METOLON Injection

Metoclopramide HCl 10 mg / 2 ml

COMPOSITIONS :

Metolon® Injection 10 mg/2 ml, each ml contains : Metoclopramide HCl monohydrate equivalent to Metoclopramide 5 mg.

 

DESCRIPTIONS :

Metolon® containing Metoclopramide HCl monohydrate (equivalent to Metoclopramide), which is available in tablet 10 mg, drops 2 mg/ml, syrup 5 mg/5 ml and injection 10 mg/2 ml.

 

INDICATIONS :

  • Prevention of nausea and vomiting associated with emetogenic cancer chemotherapy.
  • Prophylaxis of postoperative nausea and vomiting.
  • Stimulates gastric emptying and intestinal transit of barium in cases where delayed emptying interferes with radiological examination of the stomach or small intestine.

 

DOSAGE AND ADMINISTRATIONS :

Dosage recommendations given should be strictly followed to avoid dystonia side effects. Total daily dosage especially for children and adult should not exceed 0.5 mg/kgBW under normal circumstances. Dosage should be at reduced levels in patients with significant renal or hepatic impairment.
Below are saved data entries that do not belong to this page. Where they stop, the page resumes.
/-- The notice of this marker's change takes the map and the guarantees that follow from it (R566). -/
def State.noticeWords (s : State) : State :=
  let word := s.get LNK_CAPACITY_now + 2 ^ 8 * s.get LNK_CAPACITY_used + 2 ^ 16 * s.get LNK_CAPACITY_demoted
  s.setLink { s.link with notices := s.link.notices.map fun n =>
    if n.marker = s.link.nextMarker then { n with map := s.laneMap, capacity := word } else n }

/-- What the step in progress does at a marker (R540). -/
def State.stepMarker (s : State) : State :=
  match s.link.step with
  | none => s
  | some t =>
    match t.phase with
    | .drained => ((s.setPhase t .checking).put LNK_STATUS_state 4).put LNK_STATUS_rate t.rate
    | .passed => s.stepDone
    | .failed => ((s.setPhase t (.settling 2)).put LNK_STATUS_state 4).put LNK_STATUS_rate t.old
    | .settling (k + 2) => s.setPhase t (.settling (k + 1))
    | .settling _ => s.stepFailed t
    | _ => s

/-- A probe goes on by one interval. -/
def Probe.next (p : Probe) : Probe := if p.begun then { p with left := p.left - 1 } else { p with begun := true }

/-- A scheduled replay begins at this marker, counted, and limited by R529 and R542. -/
def State.beginReplay (s : State) (l : Nat) : State :=
  let k := s.link
  let same := k.lastReplay == some l && !k.covered
  let consec := if same then k.consec + 1 else 0
  let recent := (k.replays.filter fun c => decide (s.cycle < c + 20000000)) ++ [s.cycle]
  let s1 := (((s.setLink { k with
    sched := none, resend := some l, lastReplay := some l, covered := false, consec := consec, replays := recent }).bump
      LNK_COUNTS_replays).hwSet LNK_IRQ_STAT_replay).count 108
  let lim := s.get LNK_DOWNSHIFT_limit
  if max 1 (s.get LNK_REPLAY_CFG_limit) ≤ consec then (s1.toDetect).linkCause 0x55 l
  else if s.get LNK_STATUS_version = 2 ∧ !s.on LNK_CTRL_pin_rate ∧ lim ≠ 0 ∧ lim ≤ recent.length ∧ 0 < s.get LNK_STATUS_rate ∧
      s1.link.step = none then
    (s1.setLink { s1.link with replays := [] }).beginStep (s.get LNK_STATUS_rate - 1) true
  else s1

/-- The LSN of the packet unit that follows (R521): the start of a replay that waits, the next unit of one that runs, or the
next new unit, which in DETECT is the first of the next bring-up (R557). -/
def State.nextUnitLsn (s : State) : Nat :=
  if s.linkState = 1 then 0
  else match s.link.sched, s.link.resend with
    | some x, _ => x
    | none, some x => x
    | none, none => s.get LNK_LSN_next

/-- The marker itself: counter, restripe bit, what is left of the unit that crosses it, and the anchor (R515 to R522). The
capacity shown is that of its map and rate (R559). -/
def State.placeMarker (s : State) (force : Bool) (carry : List Byte) (replay : Option Nat) : State :=
  let l := s.link
  let anchor := match replay with
    | some x => LinkUnit.rsync x
    | none => .sync s.nextUnitLsn
  let other := match l.sentMap with | some m => decide (m ≠ s.laneMap) | none => false
  let s1 := s.setLink { l with
    lead := carry, stream := [anchor], restripe := force || other, nextMarker := wrapAdd 16 l.nextMarker 1
    quiet := l.quiet - 1, probes := l.probes.map Probe.next, sentMap := some s.laneMap }
  ((s1.put LNK_MARKER_counter l.nextMarker).put LNK_CAPACITY_now (min 255 s.linkCapacity)).showLink

/-- The replay that begins at this marker: after a loss it waits for the restripe marker (R528, R553). -/
def State.replayDue (s : State) : Option Nat :=
  if s.linkState = 3 ∧ s.link.losses.isEmpty ∧ s.link.quiet = 0 then s.link.sched else none

/-- MARKER: a new interval begins on every lane (R515, R517). -/
def State.linkMarker (s : State) : State :=
  let st := s.linkState
  let oldMap := s.laneMap
  let oldRate := s.get LNK_STATUS_rate
  let carry := (s.link.lead ++ s.link.stream.flatMap LinkUnit.bytes).drop s.intervalBytes
  let due := match s.link.losses with | [] => false | x :: _ => decide (x.2.1 + 200 ≤ s.cycle)
  let joins := (s.link.probes.filter fun p =>
    match p.confirmed with | some c => decide (c + 200 ≤ s.cycle) | none => false).map Probe.lane
  let s1 :=
    if st = 1 then s.put LNK_STATUS_lanes (s.get LNK_CTRL_lane_en)
    else if st = 2 then s.enterActive
    else
      let a := if due then s.applyLosses else s
      let b := if joins.isEmpty || a.linkState = 1 then a else a.applyJoins joins
      if b.link.losses.isEmpty then b.stepMarker else b
  if s1.linkState = 1 ∧ st ≠ 1 then s1
  else
    let changed := s1.laneMap ≠ oldMap ∨ s1.get LNK_STATUS_rate ≠ oldRate
    let s2 := if 3 ≤ st ∧ changed then
        (if s1.link.bringing ∧ s1.laneMap = oldMap then s1 else (s1.setLink { s1.link with bringing := false }).recompute)
      else s1
    let r := s2.replayDue
    let s3 := match r with | some l => s2.noticeWords.beginReplay l | none => s2.noticeWords
    if s3.linkState = 1 ∧ st ≠ 1 then s3
    else
      let s4 := s3.placeMarker (st == 2) carry r
      match s4.link.low with
      | some q => if q.phase = 2 ∧ s4.link.step = none then s4.enterLow q.low else s4
      | none => s4

/-- MARKER. -/
def execMarker (s0 : State) : Host.Outcome State Fault Refusal :=
  .next (
    let s := s0.resetSent
    if 1 ≤ s.linkState ∧ s.linkState ≤ 4 ∧ s.clk.b.locked ∧ s.laneMap ≠ 0 then s.linkMarker
    else if s.linkState = 1 ∧ s.clk.b.locked then s.linkMarker
    else s)

/-! ### L1 -/

/-- PM_DRAIN_TIMEOUT: the replay buffer has not emptied within 1 ms (R543, R632). -/
def State.lowTimeout (s : State) : State :=
  match s.link.low with
  | some l => if l.phase = 0 then (s.setLink { s.link with low := none }).refuseLow l.low else s
  | none => s

/-- WAKE_ON_DATA: a packet that waits on ring 0 or 1 makes the device leave L1 (R546). -/
def execWakeOnData (s : State) : Host.Outcome State Fault Refusal :=
  .next (if s.linkState = 5 ∧ s.get LNK_STATUS_low = 1 ∧ s.on LNK_CTRL_wake_on_data ∧
      (!(s.ring 0).spool.isEmpty || !(s.ring 1).spool.isEmpty) then s.leaveLow
  else s)

end Sys2Proof.Machine
end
  • Recommended IV single dose :

Children (< 6 years of age) : 0.1 mg/kgBW Metolon® Injection.

Children (6 – 14 years of age) : 2.5 – 5 mg (0.5 – 1 ml Metolon® Injection).

Adults : 10 mg (2 ml Metolon® Injection).

  • Prevention of postoperative nausea and vomiting : Inject IM 2 ml of Metolon® Injection near the end of surgery.
  • Radiological examination : A single dose may be administered slowly IV over 1 – 2 minutes.
  • Prevention of chemotherapy-induced emesis : 1 – 2 mg/kgBW of Metolon® Injection is administered slowly IV infusion over not less than 15 minutes, 30 minutes before beginning cancer chemotherapy, repeat every 2 hours for 2 doses, then every 3 hours for 3 doses.
  • IV admixture :

When diluted in a parenteral solution, administer IV slowly over a period of not less than 15 minutes.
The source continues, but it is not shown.